[Stored data]
►
-- ==== Sys2Proof/Machine/Day.lean ====
section
/-!
DEFINITION. The Day: Daybreak (R44–R58), the steps of Dawn (R52–R55, R218–R235, R335, R339), Noon, Dusk
and the Day-budget watchdog (R75, R76).
-/
namespace Sys2Proof.Machine
open Sys2Proof

def eachRegion (f : RegionId → State → State) (s : State) : State := (regionIds s).foldl (fun s r => f r s) s

/-! ### The new Day -/

/-- The reference of the Day that ends came, and lay within 20 ns: of several the nearest, which only the end of the Day
can tell (R51, R477; DEDUCED, log 204). -/
def referenceGood (s : State) : Bool := s.clock.refSeen && decide (s.clock.measured.natAbs ≤ 200)

/-- What a Day's reference has shown (R50, R51): consecutive Days within 20 ns of the reference followed, and in Daylight
the loss of alignment. Out of alignment, the device will take `DAY_COUNT` again (R373). -/
def judgeReference (s : State) : State :=
  let c := s.clock
  if c.src = 0 then { s with clock := { c with aligned := 0 } }
  else
    let n := if referenceGood s then c.aligned + 1 else 0
    let lost := (c.alignLost && decide (n < 16)) || (!referenceGood s && decide (s.dev = .daylight))
    { s with clock := { c with aligned := n, alignLost := lost, dayTaken := c.dayTaken && decide (16 ≤ n) } }

/-- The Day that `s` ends loses alignment: its reference was missing or lay too far away (R51). -/
def missedReference (s : State) : Bool := decide (s.clock.src ≠ 0) && !referenceGood s && decide (s.dev = .daylight)

/-- Clock, identity and per-Day state of a new Day (R41, R44–R48, R375, R412, R415, R458). -/
def newDay (s : State) : State :=
  let c := s.clock
  { s with
    clock := { c with
      dayNo := c.dayNo + 1, dayCount := c.dayCount + 1, cycle := 0, phase := .dawn
      dayDiv := c.dayDivNext, duskDiv := c.duskDivNext, src := c.srcNext, port := c.portNext, refSeen := false
      aligned := if c.src = c.srcNext ∧ c.port = c.portNext then c.aligned else 0 }
    pins := { s.pins with daybreakOut := true }
    deviceId := s.deviceIdNext
    assigned := s.assignedNext
    dawnClear := []
    badReplicas := []
    log := { s.log with counts := [] } }

/-- No flit stands in the mesh (R58, R446). -/
def meshEmpty (s : State) : Bool := s.routers.all fun e => e.2.inputs.all fun i => decide (i.2 = [])

/-- The conditions of R446. -/
def daylightOk (s : State) : Bool :=
  s.daylightReq && s.assigned && meshEmpty s
    && (decide (s.clock.src = 0) || decide (16 ≤ s.clock.aligned)) && s.flash.busy.isEmpty && s.mgmt.testing.isEmpty

/-- A scheduled entry into Twilight is due (R447). -/
def twilightDue (s : State) : Bool := match s.twilightAt with | some n => decide (n ≤ s.clock.dayNo) | none => false

/-! ### Stops (R77) -/

/-- The changes of a region that take effect at this Daybreak. -/
def dueChanges (s : State) (x : Region) : List RegionChange :=
  (x.pending.filter fun e => decide (e.1 ≤ s.clock.dayNo)).map Prod.snd

def isSwitch (c : RegionChange) : Bool := match c with | .switch _ => true | _ => false
def isNight (c : RegionChange) : Bool := match c with | .night _ _ => true | _ => false

/-- A window of a region touches an uncorrectable flag-bank word (R412). -/
def flagHit (s : State) (r : RegionId) : Bool :=
  s.badFlagWords.any fun w => s.cells.any fun e =>
    decide (e.1 ≠ 0) && cValid e.2 && decide (cRegion e.2 = r.val) && decide (cDie e.2 = w.1)
      && (if w.2 < 8 then overlap (64 * w.2) 64 (cFlagBase e.2) (cFlagCount e.2)
          else overlap (2 * (w.2 - 8)) 2 (cCtrBase e.2) (cCtrCount e.2))

/-- A core of the region overran in the Day that ends (R75, R76). -/
def overran (s : State) (r : RegionId) : Bool :=
  (regionCores s r).any fun c => (coreOf s c).overrun || (decide ((coreOf s c).budget ≠ 0) && !(coreOf s c).dayDone)

/-- The region has lost a position and has not yet stopped for a core failure (R419, R421, R422). -/
def lostDue (s : State) (x : Region) : Bool :=
  (match x.failStop with | some n => decide (n ≤ s.clock.dayNo) | none => false) && !(x.stopped && decide (x.stopCause = 0x3A))

/-- The cause that stops a region at this Daybreak, highest first (R77). -/
def stopCauseOf (s : State) (wasDay twi : Bool) (r : RegionId) : Option (BitVec 8) :=
  let x := regOf s r
  if x.night.isSome then none
  else if twi || (dueChanges s x).any (fun c => isSwitch c || isNight c) then some 0x3E
  else if mustQuiesce s r || lostDue s x then some 0x3A
  else if flagHit s r then some 0x39
  else if !x.stopped && wasDay && overran s r then some 0x0C
  else if x.late then some 0x18
  else none

/-- Deletion, or the stop of one region. Night's E5 reaches no thread (R448). -/
def stopStep (wasDay twi : Bool) (r : RegionId) (s : State) : State :=
  let x := regOf s r
  if !x.valid then s
  else if (dueChanges s x).contains .delete then deadRegion r s
  else match stopCauseOf s wasDay twi r with
    | some c => stopRegion r c (!(dueChanges s x).any isNight) s
    | none => s

/-! ### Changes that take effect -/

/-- The replicas swap to the new table (R41). -/
def swapCells (s : State) : State :=
  let due := s.cellChanges.filter fun c => decide (c.day ≤ s.clock.dayNo)
  { s with cells := due.foldl applyChange s.cells
           cellChanges := s.cellChanges.filter fun c => decide (s.clock.dayNo < c.day) }

/-- One pending change of a region, its stop apart. -/
def applyRegionChange (r : RegionId) (s : State) (c : RegionChange) : State :=
  match c with
  | .create => bornRegion r s
  | .delete => s
  | .switch image => switchRegion r image s
  | .night kind wake =>
    modReg s r fun x => { x with night := some kind, wakeOnLaunch := wake, waking := false, wakeAt := none }

def changeStep (r : RegionId) (s : State) : State :=
  let due := dueChanges s (regOf s r)
  if due = [] then s
  else due.foldl (applyRegionChange r)
    (modReg s r fun x => { x with pending := x.pending.filter fun e => decide (s.clock.dayNo < e.1) })

/-- A VF binding takes effect (R464). The open ports of the old VF have lost their region and close (R386; log 68). -/
def bindVf (r : RegionId) (vf : BitVec 9) (s : State) : State :=
  let old := fnOfRegion s r
  let info := BitVec.ofNat 64 r.val
  let s := match old with | some fn => fnEvent fn 2 0 info (closePorts fn 0x2B s) | none => s
  let x := regOf s r
  let here := fun fn : FnId => decide (some fn = old)
  let s := (x.launches.filter fun e => !e.2.started && here e.2.fn).foldl (fun s e => endLaunch r e.1 0x2B 0 s) s
  let s := (x.notifies.filter fun n => here n.fn).foldl (fun s n => endNotify n 0x2B 0 s) s
  let s := modReg s r fun x => { x with vf := vf, notifies := x.notifies.filter fun n => !here n.fn }
  match fnOfRegion s r with | some fn => fnEvent fn 1 0 info s | none => s

/-- The quota and VF accepted for this Daybreak take effect (R463, R464); a VF already bound stays so. -/
def bindStep (r : RegionId) (s : State) : State :=
  let x := regOf s r
  if x.quotaNext = [] ∧ x.vfNext = [] then s
  else
    let due := fun n : Nat => decide (n ≤ s.clock.dayNo)
    let v := lastNext (x.vfNext.filter fun e => due e.1) x.vf
    let s := modReg s r fun x => { x with
      quota := lastNext (x.quotaNext.filter fun e => due e.1) x.quota
      quotaNext := x.quotaNext.filter fun e => !due e.1
      vfNext := x.vfNext.filter fun e => !due e.1 }
    if v = x.vf then s else bindVf r v s

/-- The banks and budgets of a region's routers and cores swap (R67). -/
def swapBanks (r : RegionId) (s : State) : State :=
  let s := coresIn s r fun c s =>
    let s := if (tfind s.routers c.val).isSome then setRouter s c { routerOf s c with active := !(routerOf s c).active } else s
    let x := coreOf s c
    if x.budget = x.budgetNext then s else setCore s c { x with budget := x.budgetNext, budgetNext := x.budget }
  modReg s r fun x => { x with load := none }

/-- Task threads that are held start (R122). -/
def startHeld (core : CoreId) (s : State) : State :=
  ([0, 1, 2, 3] : List (Fin 4)).foldl (fun s i =>
    if isTask (coreOf s core) i ∧ (thread s ⟨core, i⟩).run = .held then startThread core i s else s) s

/-- A committed load of an earlier Day swaps in; a stopped region resumes with it (R67, R79). -/
def swapStep (r : RegionId) (s : State) : State :=
  let x := regOf s r
  let ready := match x.load with | some l => l.committed && decide (l.day < s.clock.dayNo) | none => false
  if !x.valid || !ready || x.night.isSome || !x.borderOk then s
  else if !x.stopped then let s := swapBanks r s; coresIn s r startHeld
  else if x.resumeReq && !x.lostPosition && !shiftPending s r && decide (x.resumeFrom ≤ s.clock.dayNo) then
    let s := swapBanks r s
    let s := modReg s r fun x => { x with stopped := false, stopE5 := false, resumeReq := false }
    let s := match fnOfRegion s r with
      | some fn => fnEvent fn 4 0 (BitVec.ofNat 64 r.val) s
      | none => s
    coresIn s r startTasks
  else s

/-- Rejoining of woken regions, and waking on a pending launch once the cores are gated (R450, log 163). -/
def wakeStep (r : RegionId) (s : State) : State :=
  let x := regOf s r
  if !x.valid ∨ x.night.isNone then s
  else match x.wakeAt with
    | some n => if n ≤ s.clock.dayNo then rejoinRegion r s else s
    | none =>
      if x.wakeOnLaunch && !x.waking && x.launches.any (fun e => !e.2.started && !e.2.ended)
        && (regionCores s r).all (fun c => (coreOf s c).night.isSome) then startWake r s else s

/-- A region that is created or wakes while one of its positions waits for a shift, or has been lost, is
stopped with the others (R86). -/
def joinStop (r : RegionId) (s : State) : State :=
  let x := regOf s r
  if x.valid && x.night.isNone && !x.stopped && (mustQuiesce s r || lostDue s x) then stopRegion r 0x3A true s else s

/-- The confirmation vector is sampled (R218, R220). -/
def sampleStep (r : RegionId) (s : State) : State :=
  if (regOf s r).valid then
    modReg s r fun x => { x with sampledVariant := x.variantNext, sampledMask := x.confirm, confirm := 0 }
  else s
◄
**Your goal:**
Note each line above that holds "stopCauseOf", then copy all of them.

**Output below:**
def stopCauseOf (s : State) (wasDay twi : Bool) (r : RegionId) : Option (BitVec 8) :=
  else match stopCauseOf s wasDay twi r with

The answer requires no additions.